The road from college to Mayacamas took some interesting and fruitful turns for Albrecht. He spent summers in the Himalaya where another Sonoma graduate (Elyse Gonzales Sahota) had started an adventuring company that Albrecht helped out with, called Himalayan Explorers. He also spent a few harvests in the Southern hemisphere in New Zealand and Australia. After two years he called Phil Coturri, who mentioned that maybe Mayacamas was looking for someone. One thing led to another and he was hired at Mayacamas in 2013 under Nathan Littlejohn, before Littlejohn left in 2015 to start his own wine project in Colorado. And then Albrecht really took over the reins with consulting winemaker Andy Ericksen.

The fires in 2017 did not leave the property unscathed, burning two out of the 50 CCOF certified organic planted acres, and destroying one of the structures on the property, the hospitality center. Albrecht and wife Amy. who live up on the property in a cottage, evacuated in time and feel blessed that the historic winery and the cottage remained intact. The hospitality center is being reconstructed now and should be completed late spring or early summer of 2021.

Braiden and Amy wed just this past July here in Sonoma, and Amy also grew up in town attending St. Francis and SVHS, although they didn’t meet growing up, but at a dinner party at the Little Vineyards in Glen Ellen in 2014. She teaches at St. Apollinaris in Napa and is “tolerant” of the long drive up and down the hill every day, although they both look forward to moving back to Sonoma one day. Both Albrecht’s parents and Amy’s mom still live in Sonoma, and they know how special a place it is.

Albrecht’s family owns 37 acres in Rutherford that they farm; the land has been in his mom’s family since the late 1800s. The grapes are sold to various wineries.
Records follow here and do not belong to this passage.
theorem State.keepsPair_foldl {α : Type} {f : State → α → State} (hf : ∀ (s : State) (a : α), s.KeepsPair (f s a)) (l : List α)
    (s : State) : s.KeepsPair (l.foldl f s) := by
  induction l generalizing s with
  | nil => exact s.keepsPair_refl
  | cons a l ih => exact (hf s a).trans (ih _)

theorem State.Keeps.keepsPair {s u : State} (h : s.Keeps u) (cpu : u.cpu = s.cpu) : s.KeepsPair u where
  svc := h.svc
  pwr := h.pwr
  wrun := by rw [cpu]
  tasks := by rw [cpu]; exact id

theorem State.keepsPair_of_ms (s : State) (ms : MemSys) : s.KeepsPair { s with ms := ms } := ⟨rfl, rfl, rfl, id⟩

theorem State.makeRoom_cpu (s : State) (g : Nat) : (s.makeRoom g).cpu = s.cpu := by
  unfold State.makeRoom
  induction List.range s.ms.replicas.length generalizing s with
  | nil => rfl
  | cons a l ih =>
    rw [List.foldl_cons, ih]
    split
    · rfl
    · simp only [State.dropColdReplica]
      split
      · rw [State.count_cpu]
      · rfl

theorem State.takeFrame_cpu (s : State) (t g : Nat) : (s.takeFrame t g).1.cpu = s.cpu := by
  simp only [State.takeFrame]
  split
  · rfl
  · split <;> rfl

theorem State.leaveFrame_cpu (s : State) (t g : Nat) (ce : List Nat) : (s.leaveFrame t g ce).cpu = s.cpu := by
  simp only [State.leaveFrame]
  split
  · simp [State.frameGone]
  · split <;> rfl

theorem State.addPage_keepsPair (s : State) (part : PartId) (va : Nat) (peck keep : Bool) :
    s.KeepsPair (s.addPage part va peck keep) := by
  refine (s.addPage_keeps part va peck keep).keepsPair ?_
  unfold State.addPage
  extract_lets g s1 tier r c page
  have taken : r.1.cpu = s.cpu := (s1.takeFrame_cpu _ _).trans (s.makeRoom_cpu g)
  have copied : c.1.cpu = r.1.cpu := by
    unfold c
    split
    · exact r.1.takeFrame_cpu 2 g
    · rfl
  split
  · exact copied.trans taken
  · exact s.makeRoom_cpu g

theorem State.clearKeep_keepsPair (s : State) (q : Page) : s.KeepsPair (s.clearKeep q) := by
  unfold State.clearKeep
  extract_lets a s1 s2
  have left : s1.KeepsPair s2 := by
    unfold s2
    split
    · exact s1.keepsPair_refl
    · exact (s1.leaveFrame_keeps _ _ _).keepsPair (s1.leaveFrame_cpu _ _ _)
  exact ((s.keepsPair_of_ms _).trans left).trans (s2.keepsPair_of_ms _)

theorem State.voidStores_keepsPair (s : State) (part : PartId) (va n : Nat) : s.KeepsPair (s.voidStores part va n) where
  svc := rfl
  pwr := rfl
  wrun := rfl
  tasks := fun none => by
    simp only [State.voidStores, none]
    rfl

theorem State.freeFrames_keepsPair (s : State) (q : Page) : s.KeepsPair (s.freeFrames q) := by
  refine (s.freeFrames_keeps q).keepsPair ?_
  unfold State.freeFrames
  dsimp only
  split <;> simp only [State.leaveFrame_cpu]

theorem State.releasePage_keepsPair (s : State) (q : Page) : s.KeepsPair (s.releasePage q) := by
  unfold State.releasePage
  extract_lets key s1 ms s2 ms2 s3
  have voided : s.KeepsPair s2 := by
    refine State.KeepsPair.trans ?_ (s1.keepsPair_of_ms _)
    exact ((s.askDiscard_keeps key).keepsPair (s.askDiscard_keepsTasks key).cpu).trans (State.voidStores_keepsPair _ _ _ _)
  have freed : s2.KeepsPair s3 := by
    unfold s3
    split
    · exact s2.keepsPair_of_ms _
    · exact s2.freeFrames_keepsPair q
  exact (voided.trans freed).trans (s3.keepsPair_of_ms _)

theorem State.ensureGill_keepsPair (s : State) (va : Nat) : s.KeepsPair (s.ensureGill va) := by
  unfold State.ensureGill
  split
  · exact s.addPage_keepsPair _ _ _ _
  · split
    · split
      · exact s.clearKeep_keepsPair _
      · exact s.keepsPair_refl
    · exact (s.releasePage_keepsPair _).trans (State.addPage_keepsPair _ _ _ _ _)

theorem State.placeImage_keepsPair (s : State) : s.KeepsPair s.placeImage :=
  (State.keepsPair_foldl (fun u i => u.ensureGill_keepsPair (imageLoad s.svc.image + 0x1000 * i)) _ s).trans
    (State.keepsPair_of_ms _ _)

/-! RESTART (R499, R530). -/

/-- The pair stopped, with the image of the slot that does not run in force on trial. -/
def State.onTrial (s : State) : State :=
  { s.pairStopped with svc := { s.pairStopped.svc with
      image := s.svc.slotBytes (!s.svc.run), run := !s.svc.run, source := if !s.svc.run then 1 else 0, trial := true } }

theorem slotOpComplete_restarts {s : State} (h : s.svc.op = .restart)
    (verifies : s.imageVerifies (s.svc.slotBytes (!s.svc.run)) = true) (fit : s.svc.rejected (!s.svc.run) = false) :
    exec .slotOpComplete s = .next (s.onTrial.placeImage.setRes 1) := by
  show execSlotOpComplete s = _
  simp only [execSlotOpComplete, h, State.doRestart, verifies, fit, Bool.not_false, Bool.and_self, if_true]
  rfl

theorem slotOpComplete_restart_gives {s : State} (h : s.svc.op = .restart)
    (verifies : s.imageVerifies (s.svc.slotBytes (!s.svc.run)) = true) (fit : s.svc.rejected (!s.svc.run) = false) :
    s.gives .slotOpComplete fun u => u.svc.res = 1 ∧ u.svc.trial = true ∧ u.svc.run = !s.svc.run ∧ u.cpu.wrun = false ∧
      u.pwr.req = none ∧ (s.dozing = false → u.cpu.tasks = []) ∧ (s.pwr.mode = .quiet → u.pwr.mode = .watch) := by
  refine ⟨_, slotOpComplete_restarts h verifies fit, ?_⟩
  obtain ⟨wrun, req, -, -⟩ := s.pairStopped_standsStill
  have placed := s.onTrial.placeImage_keepsPair
  exact ⟨rfl, congrArg Svc.trial placed.svc, congrArg Svc.run placed.svc, placed.wrun.trans wrun,
    (congrArg Pwr.req placed.pwr).trans req, fun awake => placed.tasks (State.pairStopped_tasks awake),
    fun quiet => (congrArg Pwr.mode placed.pwr).trans (State.pairStopped_quiet quiet).1⟩

end Sys2Proof.Machine

namespace Sys2Proof.Machine

/-! CHARTER_ACTIVATE (R182, R183): what follows from a charter at its boundary leaves the charter in force and the service words. -/

/-- Which charter is in force, its sequence number, whether one is to be activated, and the service words are in `u` as in `s`. -/
structure State.KeepsCharter (s u : State) : Prop where
  svc : u.svc = s.svc
  force : u.cht.force = s.cht.force
  actReq : u.cht.actReq = s.cht.actReq
  seq : u.cht.seq = s.cht.seq

theorem State.keepsCharter_of_eq {s u : State} (svc : u.svc = s.svc) (cht : u.cht = s.cht) : s.KeepsCharter u :=
  ⟨svc, by rw [cht], by rw [cht], by rw [cht]⟩

theorem State.Keeps.keepsCharter {s u : State} (h : s.Keeps u) : s.KeepsCharter u := State.keepsCharter_of_eq h.svc h.cht
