-- ==== Sys2Proof/Word.lean ====
section
/-! DEFINITION. The words of the core: bytes, command words, line levels (spec/00_scope.md R7). -/

namespace Sys2Proof

/-- A byte is 8 bits, bit 0 the least significant (R7). -/
abbrev Byte := BitVec 8

/-- A command word, `cmd[15:0]` (R68). -/
abbrev CmdWord := BitVec 16

/-- A line level: `true` is HIGH = 1, `false` is LOW = 0 (R7). -/
abbrev Level := Bool

end Sys2Proof
end

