-- ==== Sys2Proof/Machine/Ops.lean ====
section
/-! DEFINITION. The named operations over the buffer, the registers, the lines and the sequencer:
the primitives of spec/00_scope.md R9, command acceptance (spec/44_system.md R155) and the command
error (spec/60_exceptions.md R183). -/

namespace Sys2Proof.Machine

/-- The answer of a step of this machine. -/
abbrev Answer := Host.Outcome State Fault Refusal

/-! ## The frame buffer -/

/-- The byte listed at an index, if one is. -/
def Memory.lookup : Memory → Nat → Option Byte
  | [], _ => none
  | (a, v) :: m, i => if a = i then some v else Memory.lookup m i

/-- The list with index `i` holding `v`, kept in rising order. -/
def Memory.store : Memory → Nat → Byte → Memory
  | [], i, v => [(i, v)]
  | (a, b) :: m, i, v =>
    if i < a then (i, v) :: (a, b) :: m
    else if i = a then (i, v) :: m
    else (a, b) :: Memory.store m i v

/-- Every address of the list lies above `lo`, and they rise strictly. -/
def Memory.rising : Nat → Memory → Bool
  | _, [] => true
  | lo, (a, _) :: m => decide (lo ≤ a) && Memory.rising (a + 1) m

/-- The canonical form: addresses strictly rising. An unlisted byte has no value, so no entry can
equal what an unlisted address reads as. -/
def Memory.wf (m : Memory) : Bool := Memory.rising 0 m

/-- The one definition of what an unlisted byte reads as: a free value, the same until the next reset
(R11, R33; log 6). -/
def State.unwritten (s : State) (i : Nat) : Byte := Config.unwrittenByte s.cfg.device s.resets i

/-- `BUF[i]` (R42). -/
def State.byteAt (s : State) (i : Nat) : Byte := (Memory.lookup s.buf i).getD (s.unwritten i)

/-- `BUF[i] <- v` (R42). -/
def State.putByte (s : State) (i : Nat) (v : Byte) : State := { s with buf := Memory.store s.buf i v }

/-- `BUF[i][j] <- b`, a read-modify-write of one byte (R43). -/
def State.putBit (s : State) (i : Nat) (j : BitVec 3) (b : Level) : State :=
  s.putByte i (setBit (s.byteAt i) j b)

/-- Go on where the index exists, stop where it does not (R42: `0 ≤ i < BUF_CAP`; log 10). -/
def withIndex (s : State) (i : Nat) (k : Answer) : Answer :=
  if i < bufCap s.cfg then k else .fault (.bufIndex i)

/-- The bytes `BUF[0 .. n-1]` in order. -/
def State.bytes (s : State) (n : Nat) : List Byte := (List.range n).map s.byteAt

/-! ## The lines (R9, R20) -/

/-- `DriveBothHigh()`. -/
def State.driveBothHigh (s : State) : State := { s with pads := ⟨true, true, true, true⟩ }

/-- `WriteLevel(CLOCK, v)`. -/
def State.writeClock (s : State) (v : Level) : State := { s with pads := { s.pads with clkOut := v } }

/-- `WriteLevel(DATA, v)`. -/
def State.writeData (s : State) (v : Level) : State := { s with pads := { s.pads with datOut := v } }

/-- `WriteBothHigh()`. -/
def State.writeBothHigh (s : State) : State := { s with pads := { s.pads with clkOut := true, datOut := true } }

/-- `ReleaseBoth()`. -/
def State.releaseBoth (s : State) : State := { s with pads := { s.pads with clkOe := false, datOe := false } }

/-- `Sample2()`: both lines in the same tick (R9, R48). -/
def State.sample2 (s : State) : State :=
  { s with sigCurr := s.levelAs .sigCurr .clock, datCurr := s.levelAs .datCurr .data }

/-- `SIGPREV <- SIGCURR; DATPREV <- DATCURR` (R122, R129, R147). -/
def State.saveEdge (s : State) : State := { s with sigPrev := s.sigCurr, datPrev := s.datCurr }

/-! ## The sequencer -/

/-- `ST <- q` (R9). -/
def State.goto (s : State) (q : Seq) : State := { s with st := q }

/-- `done`: `ST <- IDLE; BUSY <- 0` (R9). -/
def State.done (s : State) : State := { s with st := .idle, busy := false }

/-- `Delay` of `n` ticks after a micro-operation: DLYCNT is loaded in this tick, and `after` happens
in the tick in which it reaches 0; a delay of no ticks takes none (R9, R21). -/
def State.delay (s : State) (n : Nat) (after : State → State) : State :=
  if n = 0 then after s else { s with dlyCnt := n }

/-- One tick of a delay: DLYCNT decreases by 1; when it reaches 0 the sequencer moves on, so that the
next micro-operation executes in the next tick (R21). -/
def State.countDown (s : State) (after : State → State) : State :=
  if s.dlyCnt = 1 then after { s with dlyCnt := 0 } else { s with dlyCnt := s.dlyCnt - 1 }

/-- TAKING THE ONE EXCEPTION of this hardware, `raise CmdError(code)`: ERR is set, ERRCODE keeps the
first code since reset, the command is not executed and nothing else changes (R183, R184). There is
no return from it: "Nothing is saved and there is nothing to return from". -/
def State.cmdError (s : State) (e : CmdErr) : State :=
  { s with err := true, errCode := if s.err then s.errCode else e.code }

/-- A command passes: CMDR, BUSY and ST are written (R155); the loop state of a codec command starts
at its beginning (log 9). -/
def State.latch (s : State) (i : Instr) : State :=
  { s with cmdr := encode i, busy := true, st := firstState i, loopIdx := 0, acc1 := 0, acc2 := 0 }

/-- The accepting tick of a decoded command: the bound check, then the range check, then the latch
(R155, R156 (3), (4)). -/
def State.accept (s : State) (i : Instr) : State :=
  if isLineCommand i && !s.bound then s.cmdError .notBound
  else if !inRange s.cfg i then s.cmdError .range
  else s.latch i

/-- One tick of command `i` (R155, R159): an idle core accepts it; a busy core counts down a pending
delay, after which `after` happens, or else executes the micro-operation `uop` (log 5). -/
def commandTick (i : Instr) (after : State → State) (uop : State → Answer) (s : State) : Answer :=
  if s.busy then
    if s.dlyCnt = 0 then uop s else .next (s.countDown after)
  else .next (s.accept i)

/-- A micro-operation of state EXEC; in the state of another command nothing happens (log 20). -/
def inExec (uop : State → Answer) (s : State) : Answer :=
  match s.st with
  | .exec => uop s
  | _ => .next s

/-- One tick of a codec or system command: it has no delay and executes in state EXEC (R22, R224). -/
def execTick (i : Instr) (uop : State → Answer) (s : State) : Answer := commandTick i id (inExec uop) s

/-- A tick with `rst = 1`: every register takes its reset value; the configuration stays (R200). -/
def State.resetTick (s : State) : State := State.resetOf s.cfg s.draws (s.resets + 1) s.env

/-- The end of a tick: the inputs of this tick are past, and the next sample draws anew. -/
def State.endTick (s : State) : State := { s with env := s.env.tail, draws := s.draws + 1 }

/-- A next state, changed. -/
def onNext (f : State → State) : Answer → Answer
  | .next s => .next (f s)
  | .fault r => .fault r
  | .refused r => .refused r

end Sys2Proof.Machine
end

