-- ==== Sys2Proof/Certificates/Slice0/Obligations.lean ====
section
/-! DEFINITION. The statements for the provers, in the order of the spec's files. -/

section Statements

open Sys2Proof Sys2Proof.Machine

/-! ## Command words (spec/30_encoding.md) -/

/-- R68, R70, R71: the decoder reads from every command's word that command, and from no other word. -/
def Obligations.DecodeInvertsEncode : Prop :=
  (∀ i : Instr, decode (encode i) = .ok i) ∧ ∀ (w : CmdWord) (i : Instr), decode w = .ok i → encode i = w

/-- R70: a word selects the command whose `match` it equals under its `mask`, and then only. -/
def Obligations.OpcodeMapSelects : Prop :=
  ∀ w : CmdWord,
    (w &&& 0xFFFF#16 = 0x0000#16 ↔ decode w = .ok .nop) ∧
    (w &&& 0xFFFF#16 = 0x1000#16 ↔ decode w = .ok .bind) ∧
    (w &&& 0xFFFF#16 = 0x2000#16 ↔ decode w = .ok .clr) ∧
    (w &&& 0xFFFF#16 = 0x3000#16 ↔ decode w = .ok .blds) ∧
    (w &&& 0xFF00#16 = 0x4000#16 ↔ decode w = .ok (.putb (w.extractLsb' 0 8))) ∧
    (w &&& 0xFF00#16 = 0x5000#16 ↔ decode w = .ok (.blde (w.extractLsb' 0 8))) ∧
    (w &&& 0xFF00#16 = 0x6000#16 ↔ decode w = .ok (.setl (w.extractLsb' 0 8))) ∧
    (w &&& 0xFFFF#16 = 0x7000#16 ↔ decode w = .ok .vfy) ∧
    (w &&& 0xFF00#16 = 0x8000#16 ↔ decode w = .ok (.getb (w.extractLsb' 0 8))) ∧
    (w &&& 0xFF00#16 = 0x9000#16 ↔ decode w = .ok (.txf (w.extractLsb' 0 8))) ∧
    (w &&& 0xFF00#16 = 0xA000#16 ↔ decode w = .ok (.txa (w.extractLsb' 0 8))) ∧
    (w &&& 0xFFFF#16 = 0xB000#16 ↔ decode w = .ok .rxf) ∧
    (w &&& 0xFFFF#16 = 0xC000#16 ↔ decode w = .ok .rxa)

/-- R71: the three kinds of bad word, their codes 1 and 2, that every other word is a command, and that
a bad word changes nothing but ERR and ERRCODE (`env` and `draws` are the model's own: log 3, log 7). -/
def Obligations.BadWordsRaiseCommandError : Prop :=
  ∀ w : CmdWord,
    (0xD ≤ (opField w).toNat → decode w = .error .illegalOpcode) ∧
    ((opField w).toNat ≤ 0xC → rsvField w ≠ 0 → decode w = .error .reservedField) ∧
    (opField w ∈ [0x0#4, 0x1#4, 0x2#4, 0x3#4, 0x7#4, 0xB#4, 0xC#4] → immField w ≠ 0 →
      decode w = .error .reservedField) ∧
    ((opField w).toNat ≤ 0xC → rsvField w = 0 →
      (opField w ∈ [0x0#4, 0x1#4, 0x2#4, 0x3#4, 0x7#4, 0xB#4, 0xC#4] → immField w = 0) →
      ∃ i, decode w = .ok i) ∧
    CmdErr.illegalOpcode.code = 1 ∧ CmdErr.reservedField.code = 2 ∧
    ∀ (e : CmdErr) (s : State), decode w = .error e → s.busy = false → s.port.rst = false →
      s.port.cmdValid = true → s.port.cmd = w →
      step s = .next { s with
        err := true
        errCode := if s.err then s.errCode else e.code
        env := s.env.tail
        draws := s.draws + 1 }

/-- Example words of R73, R83 to R90, R100, R140, R158 and R145, each with its command. -/
def Obligations.ExampleWordsDecode : Prop :=
  decode 0x0000 = .ok .nop ∧ decode 0x1000 = .ok .bind ∧ decode 0x2000 = .ok .clr ∧
    decode 0x4050 = .ok (.putb 0x50) ∧ decode 0x9007 = .ok (.txf 7) ∧ decode 0xA06D = .ok (.txa 0x6D) ∧
    decode 0xB000 = .ok .rxf ∧ decode 0xC000 = .ok .rxa ∧ decode 0xF123 = .error .illegalOpcode ∧
    decode 0x9180 = .error .reservedField ∧ decode 0x2001 = .error .reservedField

/-! ## A tick (spec/44_system.md, spec/60_exceptions.md, spec/70_reset_and_hazards.md) -/

/-- R155, R159: without reset, an idle core runs the command that the offered word decodes to, a busy
core the command in CMDR, and an idle core without a word does nothing. Around it the tick takes the
head off `env` and counts `draws` (log 3, log 7). -/
def Obligations.StepRunsDecodedCommand : Prop :=
  ∀ s : State, s.port.rst = false →
    (∀ i, s.busy = false → s.offers i →
      step s = onNext (fun t => { t with env := t.env.tail, draws := t.draws + 1 }) (exec i s)) ∧
    (∀ i, s.busy = true → decode s.cmdr = .ok i →
      step s = onNext (fun t => { t with env := t.env.tail, draws := t.draws + 1 }) (exec i s)) ∧
    (s.busy = false → s.port.cmdValid = false →
      step s = .next { s with env := s.env.tail, draws := s.draws + 1 })

/-- The model's choice of how a word is presented (log 4): after `withFetchWord` the next step runs the
command that the word decodes to, in a state that differs from `s` in `env`, ST, BUSY and DLYCNT only. -/
def Obligations.FetchedWordRuns : Prop :=
  ∀ (s : State) (nbits w : Nat) (i : Instr), decodeTableWord nbits w = some i →
    step (s.withFetchWord nbits w) = onNext State.endTick (exec i (s.withFetchWord nbits w)) ∧
    { s.withFetchWord nbits w with env := s.env, st := s.st, busy := s.busy, dlyCnt := s.dlyCnt } = s

/-- R200, R201: in every state a tick with `rst = 1` writes the reset values, whatever else the ports
show, and the configuration stays; State.reset holds them too. -/
def Obligations.ResetWritesResetValues : Prop :=
  resetRegisters State.reset ∧
  ∀ s : State, s.port.rst = true →
    ∃ t, step s = .next t ∧ resetRegisters t ∧ t.cfg = s.cfg

/-- The model's reading of "unspecified" in R33 and R201 (log 6): after a reset no byte of BUF is listed
and each reads as the free value of the new reset epoch. -/
def Obligations.ResetForgetsBuffer : Prop :=
  ∀ s : State, s.port.rst = true →
    ∃ t, step s = .next t ∧ t.buf = [] ∧
      ∀ a, t.byteAt a = Config.unwrittenByte s.cfg.device (s.resets + 1) a

/-- R155: a busy core gives the same step for every word and validity on the command port. -/
def Obligations.BusyCoreIgnoresCommandPort : Prop :=
  ∀ (s : State) (v : Bool) (w : CmdWord), s.busy = true →
    step { s with env := { s.port with cmdValid := v, cmd := w } :: s.env.tail } = step s

/-- R26, R27, R46: what the read port selects changes no step. -/
def Obligations.ReadSelectHasNoSideEffect : Prop :=
  ∀ (s : State) (r : BitVec 4), step { s with env := { s.port with rsel := r } :: s.env.tail } = step s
For the moment he’s not involved in the family business, but he says one day down the road it might be fun and interesting to take it on in some capacity, remarking on how the vineyards as well as the wines are more rustic in style, not so different in fact from the style of wines at Mayacamas. But for the moment he’s focused on how much he has still to accomplish at Mayacamas.

“I’m really excited about the next chapter here,” he said. “We have the redevelopment of 20 new acres that will be coming online in the next three years, which are replanted in different ways; new places, new varietals, different orientations, spacings and clonal material. There’s a lot of new flavors for us to incorporate, seek out, and tame. So, there’s a lot to learn.”

“I can’t think of anybody more deserving of this honor,” said Sam Coturri, who now runs Winery Sixteen 600. “Braiden is a hard working cellar rat who does a great job with everything that he sets out to accomplish. I am proud to know him.”

Life hasn’t changed too much since Albrecht’s’s wine hit No. 2, and that’s just the way he likes it, being able to continue to do what he loves with his team in the vineyard and in the cellar, and to not lose sight of what gets him up and excited to work every day, that physical drive to continue to learn and explore.

Wine of the Year 2019

Wine Spectator tasters reviewed more than 15,000 new releases in 2019; more than 6,250 of those scored 90 points or higher on the trade magazine’s 100-point scale.

From that initial pool of wines, Wine Spectator evaluated each bottle for its combination of quality (based on score), value (price), availability (cases made or imported into the United States) as well as what the magazine describes as the wine’s ‘X-factor.’ mayacamas.com.